All solutions presented in Figs. 10 and 11 possess high wall-shear stress in the region of the nasal valve and the tip of the lower turbinate and lower septum spur. In other words, the flow in the sudden expansion area at the nasal valve does not strongly depend on the temporal changes of the respiration cycle. This is different when the entire surface is considered. At inspiration, an area of high skin friction can be observed on the upper turbinate. The extent of this area undergoes a large variation from covering the complete lower edge at the steady state solution at Re = 1,170 and the distribution for the unsteady computation at Re(t2) = 1,170 to the non-existence of this area for the unsteady solution at the increasing mass flux at Re(t1) = 500. Furthermore, there is also high wall-shear stress in the olfactory region for the steady and unsteady solutions at Re = 1,170, Re(t2) = 1,170, and Re(t2) = 500. Again, the best match occurs between the steady and unsteady solutions at Re = 1,170 and Re(t2) = 1,170, whereas the worst match is obtained for the steady and unsteady solutions, i.e., at Re = 500 and Re(t1) = 500. At expiration shown in Fig. 11 the area of high τw on the lower edge of the upper turbinate is not observed. It is interesting to note that the overall resemblance of the wall-shear stress distributions between the steady state and unsteady results is definitely better for the expiration than for the inspiration phase. That is, the near-wall flow field seems to be less susceptible to cyclic changes at expiration than inspiration.

Fig. 10
figure 10

Comparison of the wall-shear stress τw for steady and unsteady inspiration at Re = {500;1170} [14]. a Steady inspiration at Re = 500. b Steady inspiration at Re = 1,170. c Unst. inspiration at Re(t1) = 500. d Unst. inspiration at Re(t1) = 1,170. e Unst. inspiration at Re(t2) = 500. f Unst. inspiration at Re(t2) = 1,170

Fig. 11
figure 11

Comparison of the wall-shear stress τw for steady and unsteady expiration at Re = {400;1,170} [14]. a Steady expiration at Re = 400. b Steady expiration at Re = 1,170. c Unst. expiration at Re(t1) = 400. d Unst. expiration at Re(t1) = 1,170. e Unst. expiration at Re(t2) = 400. f Unst. expiration at Re(t2) = 1,170

In brief, a detailed analysis of the unsteady respiration cycle through a nose-like model of the human nasal cavity was performed at Sr = 0.791. The comparison of the steady state and unsteady solutions showed the major differences to occur at increasing mass flux. At decreasing mass flux only small discrepancies between the steady and unsteady findings were observed. Near transition between inspiration and expiration, i.e., at small mass fluxes the unsteady results are fundamentally different from the steady state solutions. However, at high mass fluxes the characteristic features of the nasal cavity flows are well captured by the steady state solutions. From this analysis, it could be stated as a rule-of-thumb that at Sr ≲ 0.8 it is appropriate to assume the nasal cavity flow to be steady if the Reynolds number satisfies Re > 800. For more details on the effects of unsteadiness, analyses based on pressure loss along streamlines, streamline distributions, and normalized near-wall velocity vectors at in- and expiration, the reader is referred to [14,15,16].

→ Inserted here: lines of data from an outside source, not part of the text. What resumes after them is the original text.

-- ==== Sys2Proof/Tests/Slice0.lean ====
section
/-! SUPPORT. Tests. Expected values are those of 95_test_vectors.md (`V<n>`, `P<n>`) or are read off the encoding tables
of 30_encoding.md by hand; each test says which. `witness_<Name>` shows states and operands that meet the hypotheses of
the obligation of that name. -/

namespace Sys2Proof.Tests

open Sys2Proof.Machine

/-! ### Small states -/

/-- An idle block in this connection state with these requests on its port. -/
def idleWith (c : Conn) (ws : List ReqWord) : State := { State.reset with conn := c, requests := ws }

/-- A request just accepted. -/
def inDispatch (c : Conn) (op : Op) (arg : Arg) : State :=
  { State.reset with conn := c, phase := .dispatch, cmdOp := op, cmdArg := arg }

/-- `CONNECT` waiting for the transport. -/
def inOpenWait (rs : List Bool) : State := { inDispatch .unopened .connect 0 with phase := .openWait, openReplies := rs }

/-- The frame of V1, first row. -/
def readFrame : Frame := bytes9 0xFF 0x01 0x86 0x00 0x00 0x00 0x00 0x00 0x79

/-- The reply of V5: 415 ppm. -/
def replyFrame : Frame := bytes9 0xFF 0x86 0x01 0x9F 0x00 0x00 0x00 0x00 0xDA

/-- `READ_CO2` waiting for the `TWrite` reply. -/
def inWriteWait (rs : List WriteReply) : State :=
  { inDispatch .opened .readCo2 0 with phase := .writeWait, txbuf := readFrame, writeReplies := rs }

/-- `READ_CO2` waiting for the reply to its read number `a`. -/
def inReadWait (a : BitVec 2) (rs : List ReadReply) : State :=
  { inWriteWait [] with phase := .readWait, attempt := a, readReplies := rs }

/-- A sensor command with nine reply bytes to judge. -/
def inParse (op : Op) (f : Frame) : State :=
  { inReadWait 1 [] with phase := .parse, cmdOp := op, rxbuf := f, rxlen := 9 }

/-- The outcome is a next state of which `p` holds. -/
def gives (o : Host.Outcome State Fault Refusal) (p : State → Bool) : Bool :=
  match o with
  | .next t => p t
  | .fault _ => false
  | .refused _ => false

/-- The last completion's top byte, as V18 writes it. -/
def lastTop (s : State) : Option Byte := s.completions.getLast?.map completionTop

/-! ### Well-formedness: one ill-formed term for each check -/

theorem test_wf_frameReadCo2 :
    wellFormed Config.standard (.frameReadCo2 0x79) = true ∧ wellFormed Config.standard (.frameReadCo2 0x78) = false := by
  decide

theorem test_wf_frameZeroCal :
    wellFormed Config.standard (.frameZeroCal 0x78) = true ∧ wellFormed Config.standard (.frameZeroCal 0x79) = false := by
  decide

/-- The document's own last byte 0x70 is wrong (V2, 90_conflicts.md C1). -/
theorem test_wf_frameSpanCal :
    wellFormed Config.standard (.frameSpanCal 2000 0xA0) = true ∧
      wellFormed Config.standard (.frameSpanCal 2000 0x70) = false := by decide

theorem test_wf_frameSetAbc :
    wellFormed Config.standard (.frameSetAbc true 0xE6) = true ∧ wellFormed Config.standard (.frameSetAbc true 0x86) = false ∧
      wellFormed Config.standard (.frameSetAbc false 0x86) = true := by decide

/-- The document's 0x55 is wrong (V1, C1). -/
theorem test_wf_frameSetRange_chk :
    wellFormed Config.standard (.frameSetRange 5000 0xCB) = true ∧
      wellFormed Config.standard (.frameSetRange 5000 0x55) = false := by decide

/-- A correct checksum on a range outside `RANGE_SET` (V13). -/
theorem test_wf_frameSetRange_member :
    Machine.commandChk 0x99 0x0F 0xA0 = 0xB7 ∧ wellFormed Config.standard (.frameSetRange 4000 0xB7) = false := by decide

/-- The document's 0xBD is wrong (V5, C2). -/
theorem test_wf_frameResponse :
    wellFormed Config.standard (.frameResponse 0x86 415 0 0xDA) = true ∧
      wellFormed Config.standard (.frameResponse 0x86 415 0 0xBD) = false := by decide

/-- 30_encoding.md R60: the argument has `ARG_W` bits; 2^32 does not fit the default port, 2^17 not one of `ARG_W` 17. -/
theorem test_wf_argument :
    wellFormed Config.standard (.readCo2 0xFFFFFFFF) = true ∧ wellFormed Config.standard (.readCo2 0x100000000) = false ∧
      wellFormed { Config.standard with argW := 17 } (.spanCal 131071) = true ∧
      wellFormed { Config.standard with argW := 17 } (.spanCal 131072) = false := by decide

3.2 Classification of anatomically correct nasal cavities

The LBM is used to simulate the steady flow in three anatomically correct nasal cavity geometries \(\mathcal {G}_{r} = \{\mathcal {N}_{g}, \mathcal {N}_{m}, \mathcal {N}_{p}\}\) that have previously been extracted from CT data [26]. The subscripts “g”, “m”, and “p” represent nasal cavities which were previously classified as good, medium, and poor. This classification is based on a personal evaluation of the patient, who filled out a quality of life questionnaire to determine the rhinosinusitis disability index [71], and on a validation of rhinologists. Nasal cavity \(\mathcal {N}_{g}\) represents a reference case and is considered almost healthy, i.e., it suffers only from a somewhat narrow left nasal cavity channel. In contrast, \(\mathcal {N}_{m}\) suffers from a septum deviation and from swollen lower and center turbinates inhibiting effective respiration. Configuration \(\mathcal {N}_{p}\) represents a pathological case after surgery, in which on the right side the lower and on the left side the center turbinate have been removed, leaving a large orifice to the left paranasal sinus. Furthermore, the patient suffers from a septum perforation. The surgery aimed at enhancing the respiratory capability of the nasal cavity, however, without taking into account the impact on other physical mechanisms like heating.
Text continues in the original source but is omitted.